MATERIAL SUPPLIED →

═══

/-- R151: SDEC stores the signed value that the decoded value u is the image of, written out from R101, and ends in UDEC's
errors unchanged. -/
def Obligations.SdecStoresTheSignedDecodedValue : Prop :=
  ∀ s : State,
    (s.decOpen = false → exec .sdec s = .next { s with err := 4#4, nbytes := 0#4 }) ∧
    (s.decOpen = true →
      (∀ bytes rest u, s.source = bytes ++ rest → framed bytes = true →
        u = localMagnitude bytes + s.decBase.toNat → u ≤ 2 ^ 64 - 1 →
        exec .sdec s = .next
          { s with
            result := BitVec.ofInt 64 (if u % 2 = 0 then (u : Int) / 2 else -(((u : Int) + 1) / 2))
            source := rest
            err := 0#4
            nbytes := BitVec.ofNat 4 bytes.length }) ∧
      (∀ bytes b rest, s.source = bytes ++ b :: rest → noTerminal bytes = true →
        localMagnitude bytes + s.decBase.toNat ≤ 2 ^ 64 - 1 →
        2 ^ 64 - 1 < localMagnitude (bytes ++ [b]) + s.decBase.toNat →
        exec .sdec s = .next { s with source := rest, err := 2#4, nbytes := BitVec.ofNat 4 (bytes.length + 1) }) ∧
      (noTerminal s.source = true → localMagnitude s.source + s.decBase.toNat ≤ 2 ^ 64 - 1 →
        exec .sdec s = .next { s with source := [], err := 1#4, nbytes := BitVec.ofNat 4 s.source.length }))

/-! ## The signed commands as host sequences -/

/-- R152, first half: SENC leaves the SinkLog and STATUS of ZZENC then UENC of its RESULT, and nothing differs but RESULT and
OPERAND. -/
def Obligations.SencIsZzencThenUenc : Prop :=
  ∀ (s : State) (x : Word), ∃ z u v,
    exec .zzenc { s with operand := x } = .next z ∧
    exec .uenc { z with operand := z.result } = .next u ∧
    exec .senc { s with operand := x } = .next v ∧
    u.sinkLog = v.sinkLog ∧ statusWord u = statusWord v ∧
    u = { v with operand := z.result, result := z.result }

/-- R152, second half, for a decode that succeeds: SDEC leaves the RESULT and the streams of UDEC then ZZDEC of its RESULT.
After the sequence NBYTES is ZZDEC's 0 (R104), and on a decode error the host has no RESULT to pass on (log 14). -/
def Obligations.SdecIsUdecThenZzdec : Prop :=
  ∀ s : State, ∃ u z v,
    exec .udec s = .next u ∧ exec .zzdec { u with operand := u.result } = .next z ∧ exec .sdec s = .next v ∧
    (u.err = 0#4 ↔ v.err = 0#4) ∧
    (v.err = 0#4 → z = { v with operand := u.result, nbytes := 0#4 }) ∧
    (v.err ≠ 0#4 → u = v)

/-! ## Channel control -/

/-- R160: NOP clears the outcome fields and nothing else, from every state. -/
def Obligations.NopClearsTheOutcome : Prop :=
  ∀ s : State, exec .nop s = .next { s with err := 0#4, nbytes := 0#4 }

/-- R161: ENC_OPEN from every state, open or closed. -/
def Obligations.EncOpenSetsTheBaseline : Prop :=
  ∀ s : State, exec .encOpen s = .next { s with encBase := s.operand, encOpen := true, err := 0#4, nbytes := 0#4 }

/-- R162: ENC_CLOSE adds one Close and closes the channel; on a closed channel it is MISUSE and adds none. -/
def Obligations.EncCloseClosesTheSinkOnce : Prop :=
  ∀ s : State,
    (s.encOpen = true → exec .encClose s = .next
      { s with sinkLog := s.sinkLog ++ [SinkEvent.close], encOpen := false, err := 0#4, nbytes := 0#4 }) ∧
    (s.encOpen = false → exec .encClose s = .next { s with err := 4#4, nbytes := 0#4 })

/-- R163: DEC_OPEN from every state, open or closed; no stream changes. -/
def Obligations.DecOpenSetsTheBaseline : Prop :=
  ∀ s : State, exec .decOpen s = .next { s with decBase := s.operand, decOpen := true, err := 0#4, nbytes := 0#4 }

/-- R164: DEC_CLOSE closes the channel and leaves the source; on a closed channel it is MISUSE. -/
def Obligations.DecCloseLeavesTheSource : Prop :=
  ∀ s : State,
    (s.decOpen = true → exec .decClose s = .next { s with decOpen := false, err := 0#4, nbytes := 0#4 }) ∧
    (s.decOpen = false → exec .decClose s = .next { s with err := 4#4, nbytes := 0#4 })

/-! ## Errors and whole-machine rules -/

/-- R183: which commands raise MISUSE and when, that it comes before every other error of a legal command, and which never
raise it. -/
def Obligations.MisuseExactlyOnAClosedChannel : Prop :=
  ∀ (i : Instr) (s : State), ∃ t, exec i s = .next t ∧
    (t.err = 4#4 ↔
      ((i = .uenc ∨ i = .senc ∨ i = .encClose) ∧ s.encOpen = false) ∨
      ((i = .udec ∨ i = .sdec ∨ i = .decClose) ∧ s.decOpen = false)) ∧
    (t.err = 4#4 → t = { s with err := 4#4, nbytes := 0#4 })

═══

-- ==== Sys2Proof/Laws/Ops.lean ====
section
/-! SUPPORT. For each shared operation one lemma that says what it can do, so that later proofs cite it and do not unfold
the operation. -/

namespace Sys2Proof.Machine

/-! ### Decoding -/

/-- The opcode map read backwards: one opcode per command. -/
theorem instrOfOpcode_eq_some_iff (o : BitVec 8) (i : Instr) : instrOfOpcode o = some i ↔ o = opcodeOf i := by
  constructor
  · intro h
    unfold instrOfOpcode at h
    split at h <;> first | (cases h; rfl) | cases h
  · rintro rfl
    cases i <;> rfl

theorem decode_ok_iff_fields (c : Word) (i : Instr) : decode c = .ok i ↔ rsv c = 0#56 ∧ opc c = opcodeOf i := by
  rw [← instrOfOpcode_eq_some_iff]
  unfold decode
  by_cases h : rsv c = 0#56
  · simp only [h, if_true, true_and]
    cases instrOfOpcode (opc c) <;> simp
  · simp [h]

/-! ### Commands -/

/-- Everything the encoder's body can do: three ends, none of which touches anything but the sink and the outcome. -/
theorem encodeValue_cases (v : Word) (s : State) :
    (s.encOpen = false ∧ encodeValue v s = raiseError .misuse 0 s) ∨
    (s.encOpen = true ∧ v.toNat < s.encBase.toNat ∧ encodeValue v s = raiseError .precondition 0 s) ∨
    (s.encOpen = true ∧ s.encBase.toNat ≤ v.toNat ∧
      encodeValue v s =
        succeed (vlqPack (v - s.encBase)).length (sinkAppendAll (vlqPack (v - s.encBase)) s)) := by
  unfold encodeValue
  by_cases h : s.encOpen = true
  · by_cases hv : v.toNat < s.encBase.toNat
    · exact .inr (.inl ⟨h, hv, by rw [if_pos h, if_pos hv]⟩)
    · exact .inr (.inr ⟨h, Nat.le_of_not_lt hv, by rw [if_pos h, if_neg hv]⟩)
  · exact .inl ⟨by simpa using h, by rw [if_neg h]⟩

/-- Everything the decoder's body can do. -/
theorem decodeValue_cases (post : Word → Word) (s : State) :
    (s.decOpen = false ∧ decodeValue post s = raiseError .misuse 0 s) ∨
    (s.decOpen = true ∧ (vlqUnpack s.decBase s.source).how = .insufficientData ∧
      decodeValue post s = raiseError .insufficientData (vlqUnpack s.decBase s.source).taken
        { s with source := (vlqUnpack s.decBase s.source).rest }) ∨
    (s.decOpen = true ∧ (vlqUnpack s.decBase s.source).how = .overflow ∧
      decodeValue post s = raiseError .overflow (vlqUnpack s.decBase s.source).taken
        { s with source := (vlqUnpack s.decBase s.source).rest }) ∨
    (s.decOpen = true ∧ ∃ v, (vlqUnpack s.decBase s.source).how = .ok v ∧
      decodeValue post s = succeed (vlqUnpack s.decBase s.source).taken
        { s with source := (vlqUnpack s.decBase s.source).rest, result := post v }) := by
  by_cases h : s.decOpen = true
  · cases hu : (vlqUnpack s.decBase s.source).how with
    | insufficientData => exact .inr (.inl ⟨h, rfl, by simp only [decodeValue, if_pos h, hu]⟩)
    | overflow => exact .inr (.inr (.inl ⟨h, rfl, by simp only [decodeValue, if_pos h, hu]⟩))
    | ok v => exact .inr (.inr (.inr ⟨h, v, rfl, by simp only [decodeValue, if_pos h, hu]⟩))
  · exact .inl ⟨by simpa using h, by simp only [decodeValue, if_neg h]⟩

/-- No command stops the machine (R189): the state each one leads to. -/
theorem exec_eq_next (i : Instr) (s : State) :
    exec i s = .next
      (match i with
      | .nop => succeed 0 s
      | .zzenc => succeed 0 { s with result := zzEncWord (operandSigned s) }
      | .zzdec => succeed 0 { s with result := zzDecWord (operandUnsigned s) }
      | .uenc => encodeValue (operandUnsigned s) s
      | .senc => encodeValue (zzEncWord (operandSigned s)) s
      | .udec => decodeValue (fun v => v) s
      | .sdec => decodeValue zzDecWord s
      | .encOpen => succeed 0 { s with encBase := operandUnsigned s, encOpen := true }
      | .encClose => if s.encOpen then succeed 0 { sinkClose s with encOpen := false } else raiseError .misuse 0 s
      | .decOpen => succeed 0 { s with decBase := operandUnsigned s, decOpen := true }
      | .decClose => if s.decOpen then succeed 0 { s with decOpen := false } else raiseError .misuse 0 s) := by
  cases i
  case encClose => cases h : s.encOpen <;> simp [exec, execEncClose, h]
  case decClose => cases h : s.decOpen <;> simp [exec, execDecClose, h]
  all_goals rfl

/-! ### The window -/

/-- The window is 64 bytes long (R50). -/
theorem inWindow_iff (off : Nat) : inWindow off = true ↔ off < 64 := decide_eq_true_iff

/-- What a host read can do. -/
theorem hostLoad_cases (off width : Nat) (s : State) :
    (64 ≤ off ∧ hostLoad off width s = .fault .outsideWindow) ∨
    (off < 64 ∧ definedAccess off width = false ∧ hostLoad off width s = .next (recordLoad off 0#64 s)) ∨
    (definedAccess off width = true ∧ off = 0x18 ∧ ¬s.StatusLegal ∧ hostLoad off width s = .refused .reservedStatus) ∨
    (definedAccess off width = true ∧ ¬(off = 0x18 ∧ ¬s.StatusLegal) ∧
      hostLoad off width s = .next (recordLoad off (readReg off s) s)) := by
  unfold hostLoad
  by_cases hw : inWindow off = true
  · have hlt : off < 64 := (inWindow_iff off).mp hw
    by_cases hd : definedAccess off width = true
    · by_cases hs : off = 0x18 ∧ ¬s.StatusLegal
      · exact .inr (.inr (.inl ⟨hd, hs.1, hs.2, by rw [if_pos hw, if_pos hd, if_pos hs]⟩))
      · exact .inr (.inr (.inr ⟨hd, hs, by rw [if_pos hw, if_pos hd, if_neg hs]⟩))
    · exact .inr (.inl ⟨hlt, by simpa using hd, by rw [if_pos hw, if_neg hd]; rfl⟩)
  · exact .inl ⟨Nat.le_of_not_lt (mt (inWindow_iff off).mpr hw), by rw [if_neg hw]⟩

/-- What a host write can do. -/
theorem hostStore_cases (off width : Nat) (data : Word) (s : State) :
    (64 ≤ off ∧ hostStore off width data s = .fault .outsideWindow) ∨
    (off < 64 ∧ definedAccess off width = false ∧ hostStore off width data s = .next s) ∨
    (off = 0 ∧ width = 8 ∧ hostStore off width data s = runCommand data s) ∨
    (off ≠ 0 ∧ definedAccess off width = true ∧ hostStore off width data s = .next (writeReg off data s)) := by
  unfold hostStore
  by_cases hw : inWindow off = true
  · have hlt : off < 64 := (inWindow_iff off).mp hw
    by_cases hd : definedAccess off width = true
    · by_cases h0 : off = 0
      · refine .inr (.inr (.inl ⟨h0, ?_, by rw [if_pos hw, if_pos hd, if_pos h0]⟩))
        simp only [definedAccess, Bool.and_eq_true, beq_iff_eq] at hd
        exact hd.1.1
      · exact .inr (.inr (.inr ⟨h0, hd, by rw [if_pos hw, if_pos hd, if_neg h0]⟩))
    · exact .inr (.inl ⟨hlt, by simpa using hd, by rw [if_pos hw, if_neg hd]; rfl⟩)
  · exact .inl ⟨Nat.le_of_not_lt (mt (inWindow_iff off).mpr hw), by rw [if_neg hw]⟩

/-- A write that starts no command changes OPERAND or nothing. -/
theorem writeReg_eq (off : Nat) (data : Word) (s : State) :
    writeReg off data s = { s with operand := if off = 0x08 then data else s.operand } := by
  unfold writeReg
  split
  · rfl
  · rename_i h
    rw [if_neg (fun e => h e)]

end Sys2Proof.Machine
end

═══

EXERCISE DIRECTIONS → Could you restate word for word the lines above, from the one that contains "case encClose =>" through the one that contains "theorem inWindow_iff (off", and no others?

RESPONSE BELOW →
  case encClose => cases h : s.encOpen <;> simp [exec, execEncClose, h]
  case decClose => cases h : s.decOpen <;> simp [exec, execDecClose, h]
  all_goals rfl

/-! ### The window -/

/-- The window is 64 bytes long (R50). -/
theorem inWindow_iff (off : Nat) : inWindow off = true ↔ off < 64 := decide_eq_true_iff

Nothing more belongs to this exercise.